(DATA PROVIDED)

-- ==== Sys2Proof/Machine/Spring.lean ====
section
/-! DEFINITION. Fitted regions at their Spring units: coordinates, evaluation, exception entries, loads and stores,
install, refit and demotion (R215 to R234). -/
namespace Sys2Proof.Machine

/-! ## Coordinates (R215, R216) -/

/-- The three coordinates of a point; those of dimensions that a region lacks are 0. -/
abbrev Point := Nat × Nat × Nat

/-- One coordinate. -/
def Point.at (p : Point) (d : Nat) : Nat := if d = 0 then p.1 else if d = 1 then p.2.1 else p.2.2

namespace Header

/-- The byte offset of an address in a region, modulo 2^64. -/
def offsetOf (h : Header) (va : Nat) : Nat := (va + 2 ^ 64 - h.vbase % 2 ^ 64) % 2 ^ 64

/-- The coordinates of an element index. -/
def pointOf (h : Header) (idx : Nat) : Point :=
  let b0 := h.bits 0
  let b1 := h.bits 1
  if h.ndim = 1 then (idx, 0, 0)
  else if h.ndim = 2 then (idx % 2 ^ b0, idx / 2 ^ b0, 0)
  else (idx % 2 ^ b0, idx / 2 ^ b0 % 2 ^ b1, idx / 2 ^ (b0 + b1))

/-- The lowest dimension in which a point lies outside the region. -/
def outside (h : Header) (p : Point) : Option Nat := (List.range h.ndim).find? fun d => decide (h.extent d ≤ p.at d)

/-- The nearest point inside the region, for CLAMP. -/
def clampPoint (h : Header) (p : Point) : Point :=
  (min p.1 (h.extent 0 - 1), min p.2.1 (h.extent 1 - 1), min p.2.2 (h.extent 2 - 1))

/-- The element index of a point. -/
def indexOf (h : Header) (p : Point) : Nat := p.1 + p.2.1 * 2 ^ h.bits 0 + p.2.2 * 2 ^ (h.bits 0 + h.bits 1)

/-- The point of a position in install-set order: c(0) varies fastest (R226). -/
def setPoint (h : Header) (n : Nat) : Point :=
  (n % h.extent 0, n / h.extent 0 % h.extent 1, n / h.extent 0 / h.extent 1)

end Header

/-- COORD of a point (R217). -/
def coordWord (p : Point) : Nat := p.1 % 65536 + p.2.1 % 65536 * 65536 + p.2.2 % 65536 * 2 ^ 32

/-- The point of a COORD. -/
def coordPoint (c : Nat) : Point := (bitsOf c 0 16, bitsOf c 16 16, bitsOf c 32 16)

/-! ## Evaluation (R218, R219) -/

/-- The code of a value in FP32. -/
def to32 (v : FVal) : FVal := fp32.decode (deliver fp32 rne false v).code

/-- The parameter at an index of a slot, as its exact value. -/
def paramAt (m : Memory) (hdr : Nat) (h : Header) (slot k : Nat) : FVal :=
  decodeElem h.paramFmt (m.readNat (hdr + h.slotOff slot + k * h.psize) h.psize)

/-- Whether a value is greater than zero. -/
def isPos : FVal → Bool
  | .fin x => !x.neg && !x.isZero
  | .inf s => !s
  | .nan _ => false

/-- An activation (R219). -/
def activate (k : Nat) (v : FVal) : FVal :=
  match v with
  | .nan _ => .nan false
  | _ =>
    let zero := FVal.fin (Exact.zero false)
    let one := FVal.fin (Exact.ofInt 1)
    match k with
    | 1 => if isPos v then v else zero
    | 2 => if !isPos v then zero else if isPos (addVal rne v (negVal one)).1 then one else v
    | 3 =>
      let mag := match v with
        | .fin x => FVal.fin { x with neg := true }
        | .inf _ => .inf true
        | .nan s => .nan s
      let t := to32 (addVal rne one mag).1
      if isPos t then t else zero
    | _ => v

/-- One neuron: its bias plus the products of its weights with the inputs, in ascending order. -/
def neuron (m : Memory) (hdr : Nat) (h : Header) (slot base : Nat) (ins : List FVal) : FVal :=
  ((ins.zipIdx).foldl (fun acc (x, i) => to32 (fmaVal rne (paramAt m hdr h slot (base + 1 + i)) x acc).1) (paramAt m hdr h slot base))

/-- The layers from l on, with the index of the first parameter of layer l. -/
def layersFrom (m : Memory) (hdr : Nat) (h : Header) (slot : Nat) : Nat → Nat → Nat → List FVal → List FVal
  | 0, _, _, ins => ins
  | n + 1, l, base, ins =>
    let out := (List.range (h.wid l)).map fun j =>
      let a := activate (h.act l) (neuron m hdr h slot (base + j * (ins.length + 1)) ins)
      if n = 0 then a else decodeElem h.paramFmt (encodeElem h.paramFmt rne false a).code
    layersFrom m hdr h slot n (l + 1) (base + h.wid l * (ins.length + 1)) out

/-- The inputs of a point. -/
def netInputs (h : Header) (p : Point) : List FVal :=
  (List.range h.ndim).map fun d =>
    to32 (mulVal (.fin (Exact.ofInt ((p.at d : Int) - h.org d))) (fp32.decode (h.step d))).1

/-- eval of R219: the code in ELEMFMT. -/
def evalNet (m : Memory) (hdr : Nat) (h : Header) (slot : Nat) (p : Point) : Nat :=
  (encodeElem h.elemFmt rne false ((layersFrom m hdr h slot h.layers 1 0 (netInputs h p)).headD (.nan false))).code

/-! ## Exception entries (R217) -/

/-- An exception entry. -/
structure Exc where
  coord : Nat
  value : Nat
  rin   : Nat
  state : Nat
  link  : Nat
  deriving DecidableEq, Repr
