/-- Whether the store at an index may be performed: earlier writes to the same bytes or the same Pond segment come first, a release waits for every earlier
write of the group (R206), and the stores of a save frame are performed in their order (R316). A SYSTEM release has issued only once
every earlier deferred write was performed outside (R208). A release of TEAM or DIE scope that some agent shares orders the earlier
writes for the whole device, though R205 asks for no order beyond its scope (DESIGN CHOICE, log entry 36). -/
def mayPerform (s : State) (g : Group) (n : Nat) (b : Buffered) : Bool :=
  let before := g.stores.take n
  let tiles := g.tiles.filter fun t => decide (t.issue < b.issue)
  !(before.any fun a => storesClash a b) && !(tiles.any fun t => tileClash b t) && (!g.restoring || before.isEmpty)
  && (!b.releases s g || (before.isEmpty && tiles.isEmpty && !(s.work.springHeld.any fun h => h.group == g.uid && decide (h.issue < b.issue))))

/-- Removes the entry at an index. -/
def dropAt {α : Type} (l : List α) (n : Nat) : List α := l.take n ++ l.drop (n + 1)

/-- Performs the store at an index of a group's buffer, whole in one step: the 16 bytes of an STQ, which R200 lets be seen in two parts,
are never seen so (DESIGN CHOICE, log entry 98). -/
def performStore (s : State) (g : Group) (n : Nat) (b : Buffered) : Option State :=
  if !mayPerform s g n b then none
  else
    let rest := dropAt g.stores n
    let s1 := s.setGroup { g with stores := rest, restoring := g.restoring && !rest.isEmpty }
    let r := if b.size = 5 then writeDesc s1 (agentOf g) b.place (BitVec.ofNat 32 (ofLe b.data)) else writePlace s1 (agentOf g) b.place b.data
    r.map fun s => settleStores s g.uid

/-- The bytes that a TSTR or AST element leaves at its place: an element below a byte merges its bits (R271). -/
def mergedBytes (mask : Byte) (old new : List Byte) : List Byte :=
  new.zipIdx.map fun (b, k) => (old.getD k 0 &&& ~~~mask) ||| (b &&& mask)

/-- Performs the write of one element of TSTR or AST in one step (R200, R271, R272): earlier writes to the same bytes or the same Pond segment
come first. -/
def performTile (s : State) (g : Group) (n : Nat) (t : TileWrite) : Option State :=
  if ((g.tiles.take n).any fun a => tilesClash a t)
      || (g.stores.any fun b => decide (b.issue < t.issue) && tileClash b t) then none
  else
    let data := mergedBytes t.mask (readPlace s t.place t.data.length) t.data
    (writePlace (s.setGroup { g with tiles := dropAt g.tiles n }) (agentOf g) t.place data).map fun s => settleStores s g.uid

/-- Performs the write of an index: the store buffer's entries come first, then the tile writes. -/
def performWrite (s : State) (g : Group) (n : Nat) : Option State :=
  match g.stores[n]? with
  | some b => performStore s g n b
  | none =>
    match g.tiles[n - g.stores.length]? with
    | some t => performTile s g (n - g.stores.length) t
    | none => none

/-- Whether a group's stores are performed: not while its context is SAVED (R320). -/
def storesRun (s : State) (g : Group) : Bool :=
  match s.ctx? g.ctx with
  | some c => c.state == .running || c.state == .stopping
  | none => false

/-- STORE_PERFORMED: a buffered write of a group is performed at its point of coherence (R195, R200). -/
def execStorePerformed (g n : Nat) (s : State) : Host.Outcome State Fault Refusal :=
  match (s.group? g).bind fun x => if storesRun s x then performWrite s x n else none with
  | some t => .next (settle t)
  | none => stutter s

/-! ## Values of loads (R195, R200) -/

/-- Writes one register of a load. -/
def writeDst (g : Group) (d : RegDst) (w : Word) : Group :=
  match d with
  | .v lane r => g.vput lane r w
  | .s r => g.sregPut r w
  | .t _ | .a _ => g

/-- Writes a list of register values. -/
def writeDsts (g : Group) (l : List (RegDst × Word)) : Group := l.foldl (fun g (d, w) => writeDst g d w) g

/-- Writes the elements and the metadata of a list of numbers into a sparse map. -/
def putAll {α : Type} [DecidableEq α] (d : α) (m : Sparse α) (l : List (Nat × α)) : Sparse α := l.foldl (fun m (k, v) => sput d m k v) m

/-- Writes a tile: its elements, and the format and rows' bytes of each of its registers (R261, R262). -/
def putTile (g : Group) (t : TileLoad) (elems : List (Nat × DWord)) : Group :=
  let regs := (List.range t.count).map (t.reg + ·)
  { g with
    tile := putAll 0 g.tile elems
    tfmt := putAll 0 g.tfmt (regs.map fun r => (r, t.fmt))
    rscale := putAll 0x7F g.rscale (regs.flatMap fun r => t.scale.zipIdx.map fun (b, k) => (r * 16 + k, b))
    rspec := putAll 0 g.rspec (regs.flatMap fun r => t.spec.zipIdx.map fun (b, k) => (r * 16 + k, b)) }

/-- What a load's value changes in its group: registers, a tile or an accumulator (R270, R272). -/
def deliverLoad (g : Group) (l : Load) : Group :=
  let g1 := writeDsts g l.vals
  match l.tile, l.acc with
  | some t, _ => putTile g1 t l.elems
  | none, some (r, tag) =>
    let regs := if tag = 2 then [r, r + 1] else [r]
    { g1 with acc := putAll 0 g1.acc (l.elems.map fun (k, v) => (k, BitVec.ofNat 32 v.toNat))
              atag := putAll 0 g1.atag (regs.map fun k => (k, tag)), astep := putAll 0 g1.astep (regs.map fun k => (k, 0)) }
  | none, none => g1

/-- LOAD_VALUE_RETURN: the values of a load reach their registers, and the counter falls in issue order (R195). -/
def execLoadValueReturn (g n : Nat) (s : State) : Host.Outcome State Fault Refusal :=
  match s.group? g with
  | none => stutter s
  | some x =>
    match x.loads[n]? with
    | none => stutter s
    | some l =>
      if l.done then stutter s
      else
        let x1 := deliverLoad x l
        let loads := (modifyAt (fun l => { l with done := true }) x.loads n).dropWhile (·.done)
        .next (settle (s.setGroup { x1 with loads := loads }))

/-! ## SLD and SST (R148) -/

/-- The address of SLD and SST. -/
def sAddr (x : Issue) (a : SReg7) (off : BitVec 6) (size : Nat) : DWord :=
  BitVec.ofNat 64 (wrapTo 64 (((x.g.spair (x.ext.snum 11 a.toNat)).toNat : Int) + size * x.ext.immediate 6 off.toNat))

/-- A fault of an instruction that executes once for its set (R148). -/
def setFault (x : Issue) (kind : Nat) (va : DWord) (c : CauseDetail) : Effect :=
  .fault { cause := c.1, lanes := x.lanes, va := some va, kind := kind, detail := c.2, engine := causeEngine c.1, setLevel := true }

/-- SLD of a size. -/
def sld (i : Instr) (d a : SReg7) (off : BitVec 6) (size : Nat) (ord : MemOrder) (sc : Scope) (s : State) : Host.Outcome State Fault Refusal :=
  issue i (fun s x =>
    let r := x.ext.snum 18 d.toNat
    let va := sAddr x a off size
    if x.members.isEmpty then
      .done (if x.ext.z then s.setGroup ((List.range (size / 4)).foldl (fun g k => g.sregPut (r + k) 0) x.g) else s)
    else if acquireWaits s x.g ord.acquires sc.code.toNat || decide (Config.counterMax ≤ x.g.ldCount) then .stall
    else match loadMember s x.g (loadAccess size) va with
      | .wait => .stall
      | .fault c => setFault x 0 va c
      | .ok b => .done (s.setGroup { x.g with loads := x.g.loads ++ [loadOf s x.g (loadAccess size) [va] ((loadWords b).zipIdx.map fun (w, k) => (RegDst.s (r + k), w))] })) s

/-- SLD.i32 (R148). -/
def execSldI32 (d a : SReg7) (off : BitVec 6) (ord : MemOrder) (sc : Scope) (s : State) := sld (.sldI32 d a off ord sc) d a off 4 ord sc s
/-- SLD.i64 (R148). -/
def execSldI64 (d a : SReg7) (off : BitVec 6) (ord : MemOrder) (sc : Scope) (s : State) := sld (.sldI64 d a off ord sc) d a off 8 ord sc s

/-- SST of a size. -/
def sst (i : Instr) (d a : SReg7) (off : BitVec 6) (size : Nat) (ord : MemOrder) (sc : Scope) (s : State) : Host.Outcome State Fault Refusal :=
  issue i (fun s x =>
    let r := x.ext.snum 18 d.toNat
    let va := sAddr x a off size
    let data := (List.range (size / 4)).flatMap fun k => leBytes 4 (x.g.sregGet (r + k)).toNat
    if x.members.isEmpty then .done s
    else match storeMember s x.g (storeAccess size) va data with
      | .fault c => setFault x 1 va c
      | m => stores s x (storeAccess size) (sizeCode size) ord sc [(x.lanes.headD 0, va, m)] (fun _ => data)) s

/-- SST.i32 (R148). -/
def execSstI32 (d a : SReg7) (off : BitVec 6) (ord : MemOrder) (sc : Scope) (s : State) := sst (.sstI32 d a off ord sc) d a off 4 ord sc s
/-- SST.i64 (R148). -/
def execSstI64 (d a : SReg7) (off : BitVec 6) (ord : MemOrder) (sc : Scope) (s : State) := sst (.sstI64 d a off ord sc) d a off 8 ord sc s

/-! ## Segments (R182, R190) -/

/-- What SEGQ reads of a segment. -/
def segWord (s : State) (key : Nat) : Word :=
  let x := segAt s key
  let core := key / Config.segments
  BitVec.ofNat 32 (dieOf core * 2 ^ 22 + core % Config.coresPerDie * 2 ^ 16 + key % Config.segments * 2 ^ 8 + flagAt x.dead 2 + x.state.toNat)

/-- The segment that a member's SEGQ or SEGSET names, or its cause. -/
def segMember (s : State) (g : Group) (acc : Access) (va : DWord) : Except CauseDetail Nat :=
  match groupAccess s g acc va with
  | .error c => .error c
  | .ok p => match segOf p.target with
    | some k => .ok k
    | none => .error (0x0305, pageDetail 0 false false 6 0)

/-- SEGQ (R190). -/
def execSegq (d a b : VReg) (s : State) :=
  let i := Instr.segq d a b
  issue i (fun s x =>
    let ms : Members Nat := x.members.map fun l => (l, bAddr x a b l, match segMember s x.g segqAccess (bAddr x a b l) with
      | .ok k => .ok k
      | .error c => .fault c)
    let outs := (goodOf ms).map fun (l, _, k) => (l, ({ v := [(x.ext.vnum 18 d, segWord s k)] } : LaneOut))
    endMembers 6 ms (s.setGroup (applyZeros i x (applyLanes x.g outs)))) s

/-- One member's SEGSET: the segment and its state after it, or the cause (R182, R190). -/
def segsetMember (s : State) (g : Group) (va : DWord) (v : Word) : Except CauseDetail State :=
  match segMember s g segsetAccess va with
  | .error c => .error c
  | .ok k =>
    let x := segAt s k
    let req := bitsOf v.toNat 0 2
    if req = 1 ∨ req = 3 ∨ x.state = 1 ∨ x.state = 3 then .error (0x0402, k % Config.segments * 2 ^ 40)
    else if req = 2 then .ok (segPut s k { x with state := 2, dead := bitOf v.toNat 2 })
    else if x.state = 0 then .ok s
    else .ok (segPut s k { x with state := 0, dead := false })

/-- SEGSET: the members in ascending lane order (R190). -/
def execSegset (d a b : VReg) (s : State) :=
  issue (.segset d a b) (fun s x =>
    if x.g.ldCount ≠ 0 ∨ x.g.stCount ≠ 0 then .stall
    else
      let r := x.members.foldl (fun (acc : State × List BadMember) l =>
        match segsetMember acc.1 x.g (bAddr x a b l) (x.g.vget l (x.ext.vnum 18 d)) with
        | .ok t => (t, acc.2)
        | .error c => (acc.1, acc.2 ++ [(l, bAddr x a b l, c)])) (s, [])
      if r.2.isEmpty then .done r.1 else .part r.1 false { accessPark 6 r.2 with segset := true }) s

/-- PREF has no architectural effect (R191). -/
def execPref (a b : VReg) (s : State) := noEffect (.pref a b) s

/-! ## Atomics (R192, R193, R333) -/

/-- The operations of ATOM: the new value, if any, from the old value, the operand and the swap value of a cas. -/
abbrev AtomFn := Nat → Nat → Nat → Option Nat

/-- One member's ATOM: the state after it, and the old value. -/
def atomMember (s : State) (g : Group) (aop size : Nat) (f : AtomFn) (va : DWord) (opnd swap : Nat) : Fitted (State × Nat) :=
  match groupAccess s g (atomAccess size) va with
  | .error (c, d) => .fault (c, if c = 0x0504 then aop else d)
  | .ok p =>
    if segWaits s p || ownOverlap g p.target size then .wait
    else
      let old := ofLe (readPlace s p size)
      match f old opnd swap with
      | none => .ok (s, old)
      | some new =>
        match (if defers s p then .room else logCheck s g p size) with
        | .full die => .fault (logFault die)
        | .wait => .wait
        | .room => match writeAtom s (agentOf g) p (leBytes size new) with
          | some t => .ok (t, old)
          | none => .wait

/-- The members of an ATOM in ascending lane order. -/
def atomFold (g : Group) (aop size : Nat) (f : AtomFn) (addr : Nat → DWord) (opnd swap : Nat → Nat) :
    State → List Nat → State × Members Nat
  | s, [] => (s, [])
  | s, l :: r =>
    match atomMember s g aop size f (addr l) (opnd l) (swap l) with
    | .ok (t, old) => let q := atomFold g aop size f addr opnd swap t r; (q.1, (l, addr l, .ok old) :: q.2)
    | .wait => let q := atomFold g aop size f addr opnd swap s r; (q.1, (l, addr l, .wait) :: q.2)
    | .fault c => let q := atomFold g aop size f addr opnd swap s r; (q.1, (l, addr l, .fault c) :: q.2)

/-- An atomic: its AOP code, its size, its order and its function. -/
def atom (i : Instr) (aop size : Nat) (d a : VReg) (ord : MemOrder) (sc : Scope) (f : AtomFn) (s : State) : Host.Outcome State Fault Refusal :=
  issue i (fun s x =>
    let regs := size / 4
    let r := x.ext.vnum 18 d
    if releaseWaits s x.g ord sc || systemWaits s x.g ord sc || acquireWaits s x.g ord.acquires sc.code.toNat then .stall
    else
      let q := atomFold x.g aop size f (pAddr x a) (fun l => vnat x l r regs) (fun l => vnat x l (r + regs) regs) s x.members
      if anyWaits q.2 then .stall
      else
        let good := goodOf q.2
        if good.isEmpty then endMembers 2 q.2 (s.setGroup (applyZeros i x x.g))
        else if Config.counterMax ≤ x.g.ldCount then .stall
        else
          let ld := plainLoad (good.flatMap fun (l, _, old) => (vout r regs old).map fun (k, w) => (RegDst.v l k, w))
          endMembers 2 q.2 (q.1.modifyGroup x.uid fun g => applyZeros i x { g with loads := g.loads ++ [ld] })) s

(End DATA PROVIDED)

Take the lines above from the one containing "segOf p.target with" down to the one containing "old value. -/", and transcribe them exactly, both ends included.

  | .ok p => match segOf p.target with
    | some k => .ok k
    | none => .error (0x0305, pageDetail 0 false false 6 0)

/-- SEGQ (R190). -/
def execSegq (d a b : VReg) (s : State) :=
  let i := Instr.segq d a b
  issue i (fun s x =>
    let ms : Members Nat := x.members.map fun l => (l, bAddr x a b l, match segMember s x.g segqAccess (bAddr x a b l) with
      | .ok k => .ok k
      | .error c => .fault c)
    let outs := (goodOf ms).map fun (l, _, k) => (l, ({ v := [(x.ext.vnum 18 d, segWord s k)] } : LaneOut))
    endMembers 6 ms (s.setGroup (applyZeros i x (applyLanes x.g outs)))) s

/-- One member's SEGSET: the segment and its state after it, or the cause (R182, R190). -/
def segsetMember (s : State) (g : Group) (va : DWord) (v : Word) : Except CauseDetail State :=
  match segMember s g segsetAccess va with
  | .error c => .error c
  | .ok k =>
    let x := segAt s k
    let req := bitsOf v.toNat 0 2
    if req = 1 ∨ req = 3 ∨ x.state = 1 ∨ x.state = 3 then .error (0x0402, k % Config.segments * 2 ^ 40)
    else if req = 2 then .ok (segPut s k { x with state := 2, dead := bitOf v.toNat 2 })
    else if x.state = 0 then .ok s
    else .ok (segPut s k { x with state := 0, dead := false })

/-- SEGSET: the members in ascending lane order (R190). -/
def execSegset (d a b : VReg) (s : State) :=
  issue (.segset d a b) (fun s x =>
    if x.g.ldCount ≠ 0 ∨ x.g.stCount ≠ 0 then .stall
    else
      let r := x.members.foldl (fun (acc : State × List BadMember) l =>
        match segsetMember acc.1 x.g (bAddr x a b l) (x.g.vget l (x.ext.vnum 18 d)) with
        | .ok t => (t, acc.2)
        | .error c => (acc.1, acc.2 ++ [(l, bAddr x a b l, c)])) (s, [])
      if r.2.isEmpty then .done r.1 else .part r.1 false { accessPark 6 r.2 with segset := true }) s

/-- PREF has no architectural effect (R191). -/
def execPref (a b : VReg) (s : State) := noEffect (.pref a b) s

/-! ## Atomics (R192, R193, R333) -/

/-- The operations of ATOM: the new value, if any, from the old value, the operand and the swap value of a cas. -/
abbrev AtomFn := Nat → Nat → Nat → Option Nat

/-- One member's ATOM: the state after it, and the old value. -/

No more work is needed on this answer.